[Start of section]
-- ==== Sys2Proof/Laws/Slots.lean ====
section
/-! SUPPORT. Slot maps, and tables kept in index order: what putting in and taking out leaves of their order. -/

namespace Sys2Proof.Machine

open Sys2Proof

/-! ### Rising lists -/

theorem rising.sublist {l m : List Nat} (h : rising m) (k : l.Sublist m) : rising l := List.Pairwise.sublist k h

theorem rising.nodup {l : List Nat} (h : rising l) : l.Nodup := h.imp fun hab => Nat.ne_of_lt hab

/-! ### Slot maps (R16, R102) -/

/-- A map's slots rise and lie in 2..61 (R16). -/
structure MapInv (m : List SlotEntry) : Prop where
  order : rising (m.map (·.slot))
  range : ∀ e ∈ m, 2 ≤ e.slot ∧ e.slot ≤ 61

theorem MapInv.nil : MapInv [] := ⟨List.Pairwise.nil, by simp⟩

theorem MapInv.sublist {l m : List SlotEntry} (h : MapInv m) (k : l.Sublist m) : MapInv l :=
  ⟨h.order.sublist (k.map _), fun e he => h.range e (k.subset he)⟩

theorem keepSlots_sublist (k i : Nat) (m : List SlotEntry) : (keepSlots k i m).Sublist m := by
  induction m generalizing k with
  | nil => exact List.Sublist.slnil
  | cons e m ih =>
    unfold keepSlots
    split
    · split
      · exact (ih 0).cons e
      · exact (ih _).cons_cons e
    · exact (ih k).cons_cons e

theorem mem_insertSlot (e x : SlotEntry) (m : List SlotEntry) : x ∈ insertSlot e m ↔ x = e ∨ x ∈ m := by
  induction m with
  | nil => simp [insertSlot]
  | cons y m ih =>
    unfold insertSlot
    split
    · simp
    · simp only [List.mem_cons, ih]; tauto

theorem insertSlot_inv {e : SlotEntry} {m : List SlotEntry} (h : MapInv m) (hr : 2 ≤ e.slot ∧ e.slot ≤ 61)
    (hn : ∀ x ∈ m, x.slot ≠ e.slot) : MapInv (insertSlot e m) := by
  refine ⟨?_, fun x hx => ?_⟩
  · induction m with
    | nil => exact List.pairwise_singleton _ _
    | cons y m ih =>
      unfold insertSlot
      have ho : rising (y.slot :: m.map (·.slot)) := h.order
      split
      · next hlt =>
        refine List.Pairwise.cons (fun z hz => ?_) ho
        rcases List.mem_cons.mp hz with rfl | hz
        · exact hlt
        · exact Nat.lt_trans hlt (List.rel_of_pairwise_cons ho hz)
      · next hge =>
        refine List.Pairwise.cons (fun z hz => ?_) (ih ⟨ho.of_cons, fun x hx => h.range x (List.mem_cons_of_mem _ hx)⟩
          fun x hx => hn x (List.mem_cons_of_mem _ hx))
        obtain ⟨w, hw, rfl⟩ := List.mem_map.mp hz
        rcases (mem_insertSlot e w m).mp hw with rfl | hw
        · have := hn y List.mem_cons_self; simp only at this ⊢; omega
        · exact List.rel_of_pairwise_cons ho (List.mem_map_of_mem hw)
  · rcases (mem_insertSlot e x m).mp hx with rfl | hx
    · exact hr
    · exact h.range x hx

theorem usableFor_le (d : Nat) : usableFor d ≤ 60 := by
  unfold usableFor; dsimp only; split <;> omega

theorem usableCount_le (r : DelayRecord) : usableCount r ≤ 60 := by
  unfold usableCount; split
  · omega
  · exact usableFor_le _

theorem mem_freeSlots {u n : Nat} {m : List SlotEntry} (h : n ∈ freeSlots u m) :
    (2 ≤ n ∧ n ≤ u + 1) ∧ ∀ e ∈ m, e.slot ≠ n := by
  simp only [freeSlots, List.mem_filter, List.mem_range'_1, List.all_eq_true, bne_iff_ne] at h
  exact ⟨by omega, h.2⟩

theorem freeSlots_nodup (u : Nat) (m : List SlotEntry) : (freeSlots u m).Nodup := (List.nodup_range').filter _

theorem assign_foldl_inv (i : Nat) (l : List Nat) : ∀ m : List SlotEntry, MapInv m → l.Nodup →
    (∀ n ∈ l, (2 ≤ n ∧ n ≤ 61) ∧ ∀ e ∈ m, e.slot ≠ n) → MapInv (l.foldl (fun m slot => insertSlot ⟨slot, i⟩ m) m) := by
  induction l with
  | nil => intro m h _ _; exact h
  | cons n l ih =>
    intro m h hd hl
    have hn := hl n List.mem_cons_self
    refine ih _ (insertSlot_inv h hn.1 hn.2) hd.of_cons fun k hk => ⟨(hl k (List.mem_cons_of_mem _ hk)).1, fun e he => ?_⟩
    rcases (mem_insertSlot _ e m).mp he with rfl | he
    · intro heq
      have : n = k := heq
      subst this
      exact (List.nodup_cons.mp hd).1 hk
    · exact (hl k (List.mem_cons_of_mem _ hk)).2 e he

theorem assignIn_inv {n i u : Nat} {m : List SlotEntry} (hu : u ≤ 60) (h : MapInv m) : MapInv (assignIn n i u m) := by
  refine assign_foldl_inv i _ m h ((freeSlots_nodup u m).sublist (List.take_sublist _ _)) fun k hk => ?_
  have := mem_freeSlots (List.mem_of_mem_take hk)
  exact ⟨by omega, this.2⟩

theorem moveSlot_inv {i u : Nat} {m : List SlotEntry} (slot : Nat) (hu : u ≤ 60) (h : MapInv m) :
    MapInv (moveSlot i u m slot) := by
  unfold moveSlot
  dsimp only
  split
  · exact h
  · next n l hl =>
    have := mem_freeSlots (u := u) (m := m) (n := n) (by rw [hl]; exact List.mem_cons_self)
    refine insertSlot_inv (h.sublist List.filter_sublist) (by simp only; omega) fun x hx => ?_
    exact this.2 x (List.mem_of_mem_filter hx)

theorem foldl_invariant {α β : Type} (P : β → Prop) (f : β → α → β) (h : ∀ b a, P b → P (f b a)) :
    ∀ (l : List α) (b : β), P b → P (l.foldl f b)
  | [], _, hb => hb
  | a :: l, b, hb => foldl_invariant P f h l (f b a) (h b a hb)

theorem moveRecord_inv {u : Nat} {m : List SlotEntry} (i : Nat) (hu : u ≤ 60) (h : MapInv m) :
    MapInv (moveRecord u m i) := by
  unfold moveRecord
  exact foldl_invariant MapInv _ (fun m slot hm => moveSlot_inv slot hu hm) _ m h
[End of section]
# Exercise instructions:
From the first line to the last, print the listing above exactly.

# Answer space:
-- ==== Sys2Proof/Laws/Slots.lean ====
section
/-! SUPPORT. Slot maps, and tables kept in index order: what putting in and taking out leaves of their order. -/

namespace Sys2Proof.Machine

open Sys2Proof

/-! ### Rising lists -/

theorem rising.sublist {l m : List Nat} (h : rising m) (k : l.Sublist m) : rising l := List.Pairwise.sublist k h

theorem rising.nodup {l : List Nat} (h : rising l) : l.Nodup := h.imp fun hab => Nat.ne_of_lt hab

/-! ### Slot maps (R16, R102) -/

/-- A map's slots rise and lie in 2..61 (R16). -/
structure MapInv (m : List SlotEntry) : Prop where
  order : rising (m.map (·.slot))
  range : ∀ e ∈ m, 2 ≤ e.slot ∧ e.slot ≤ 61

theorem MapInv.nil : MapInv [] := ⟨List.Pairwise.nil, by simp⟩

theorem MapInv.sublist {l m : List SlotEntry} (h : MapInv m) (k : l.Sublist m) : MapInv l :=
  ⟨h.order.sublist (k.map _), fun e he => h.range e (k.subset he)⟩

theorem keepSlots_sublist (k i : Nat) (m : List SlotEntry) : (keepSlots k i m).Sublist m := by
  induction m generalizing k with
  | nil => exact List.Sublist.slnil
  | cons e m ih =>
    unfold keepSlots
    split
    · split
      · exact (ih 0).cons e
      · exact (ih _).cons_cons e
    · exact (ih k).cons_cons e

theorem mem_insertSlot (e x : SlotEntry) (m : List SlotEntry) : x ∈ insertSlot e m ↔ x = e ∨ x ∈ m := by
  induction m with
  | nil => simp [insertSlot]
  | cons y m ih =>
    unfold insertSlot
    split
    · simp
    · simp only [List.mem_cons, ih]; tauto

theorem insertSlot_inv {e : SlotEntry} {m : List SlotEntry} (h : MapInv m) (hr : 2 ≤ e.slot ∧ e.slot ≤ 61)
    (hn : ∀ x ∈ m, x.slot ≠ e.slot) : MapInv (insertSlot e m) := by
  refine ⟨?_, fun x hx => ?_⟩
  · induction m with
    | nil => exact List.pairwise_singleton _ _
    | cons y m ih =>
      unfold insertSlot
      have ho : rising (y.slot :: m.map (·.slot)) := h.order
      split
      · next hlt =>
        refine List.Pairwise.cons (fun z hz => ?_) ho
        rcases List.mem_cons.mp hz with rfl | hz
        · exact hlt
        · exact Nat.lt_trans hlt (List.rel_of_pairwise_cons ho hz)
      · next hge =>
        refine List.Pairwise.cons (fun z hz => ?_) (ih ⟨ho.of_cons, fun x hx => h.range x (List.mem_cons_of_mem _ hx)⟩
          fun x hx => hn x (List.mem_cons_of_mem _ hx))
        obtain ⟨w, hw, rfl⟩ := List.mem_map.mp hz
        rcases (mem_insertSlot e w m).mp hw with rfl | hw
        · have := hn y List.mem_cons_self; simp only at this ⊢; omega
        · exact List.rel_of_pairwise_cons ho (List.mem_map_of_mem hw)
  · rcases (mem_insertSlot e x m).mp hx with rfl | hx
    · exact hr
    · exact h.range x hx

theorem usableFor_le (d : Nat) : usableFor d ≤ 60 := by
  unfold usableFor; dsimp only; split <;> omega

theorem usableCount_le (r : DelayRecord) : usableCount r ≤ 60 := by
  unfold usableCount; split
  · omega
  · exact usableFor_le _

theorem mem_freeSlots {u n : Nat} {m : List SlotEntry} (h : n ∈ freeSlots u m) :
    (2 ≤ n ∧ n ≤ u + 1) ∧ ∀ e ∈ m, e.slot ≠ n := by
  simp only [freeSlots, List.mem_filter, List.mem_range'_1, List.all_eq_true, bne_iff_ne] at h
  exact ⟨by omega, h.2⟩

theorem freeSlots_nodup (u : Nat) (m : List SlotEntry) : (freeSlots u m).Nodup := (List.nodup_range').filter _

theorem assign_foldl_inv (i : Nat) (l : List Nat) : ∀ m : List SlotEntry, MapInv m → l.Nodup →
    (∀ n ∈ l, (2 ≤ n ∧ n ≤ 61) ∧ ∀ e ∈ m, e.slot ≠ n) → MapInv (l.foldl (fun m slot => insertSlot ⟨slot, i⟩ m) m) := by
  induction l with
  | nil => intro m h _ _; exact h
  | cons n l ih =>
    intro m h hd hl
    have hn := hl n List.mem_cons_self
    refine ih _ (insertSlot_inv h hn.1 hn.2) hd.of_cons fun k hk => ⟨(hl k (List.mem_cons_of_mem _ hk)).1, fun e he => ?_⟩
    rcases (mem_insertSlot _ e m).mp he with rfl | he
    · intro heq
      have : n = k := heq
      subst this
      exact (List.nodup_cons.mp hd).1 hk
    · exact (hl k (List.mem_cons_of_mem _ hk)).2 e he

theorem assignIn_inv {n i u : Nat} {m : List SlotEntry} (hu : u ≤ 60) (h : MapInv m) : MapInv (assignIn n i u m) := by
  refine assign_foldl_inv i _ m h ((freeSlots_nodup u m).sublist (List.take_sublist _ _)) fun k hk => ?_
  have := mem_freeSlots (List.mem_of_mem_take hk)
  exact ⟨by omega, this.2⟩

theorem moveSlot_inv {i u : Nat} {m : List SlotEntry} (slot : Nat) (hu : u ≤ 60) (h : MapInv m) :
    MapInv (moveSlot i u m slot) := by
  unfold moveSlot
  dsimp only
  split
  · exact h
  · next n l hl =>
    have := mem_freeSlots (u := u) (m := m) (n := n) (by rw [hl]; exact List.mem_cons_self)
    refine insertSlot_inv (h.sublist List.filter_sublist) (by simp only; omega) fun x hx => ?_
    exact this.2 x (List.mem_of_mem_filter hx)

theorem foldl_invariant {α β : Type} (P : β → Prop) (f : β → α → β) (h : ∀ b a, P b → P (f b a)) :
    ∀ (l : List α) (b : β), P b → P (l.foldl f b)
  | [], _, hb => hb
  | a :: l, b, hb => foldl_invariant P f h l (f b a) (h b a hb)

theorem moveRecord_inv {u : Nat} {m : List SlotEntry} (i : Nat) (hu : u ≤ 60) (h : MapInv m) :
    MapInv (moveRecord u m i) := by
  unfold moveRecord
  exact foldl_invariant MapInv _ (fun m slot hm => moveSlot_inv slot hu hm) _ m h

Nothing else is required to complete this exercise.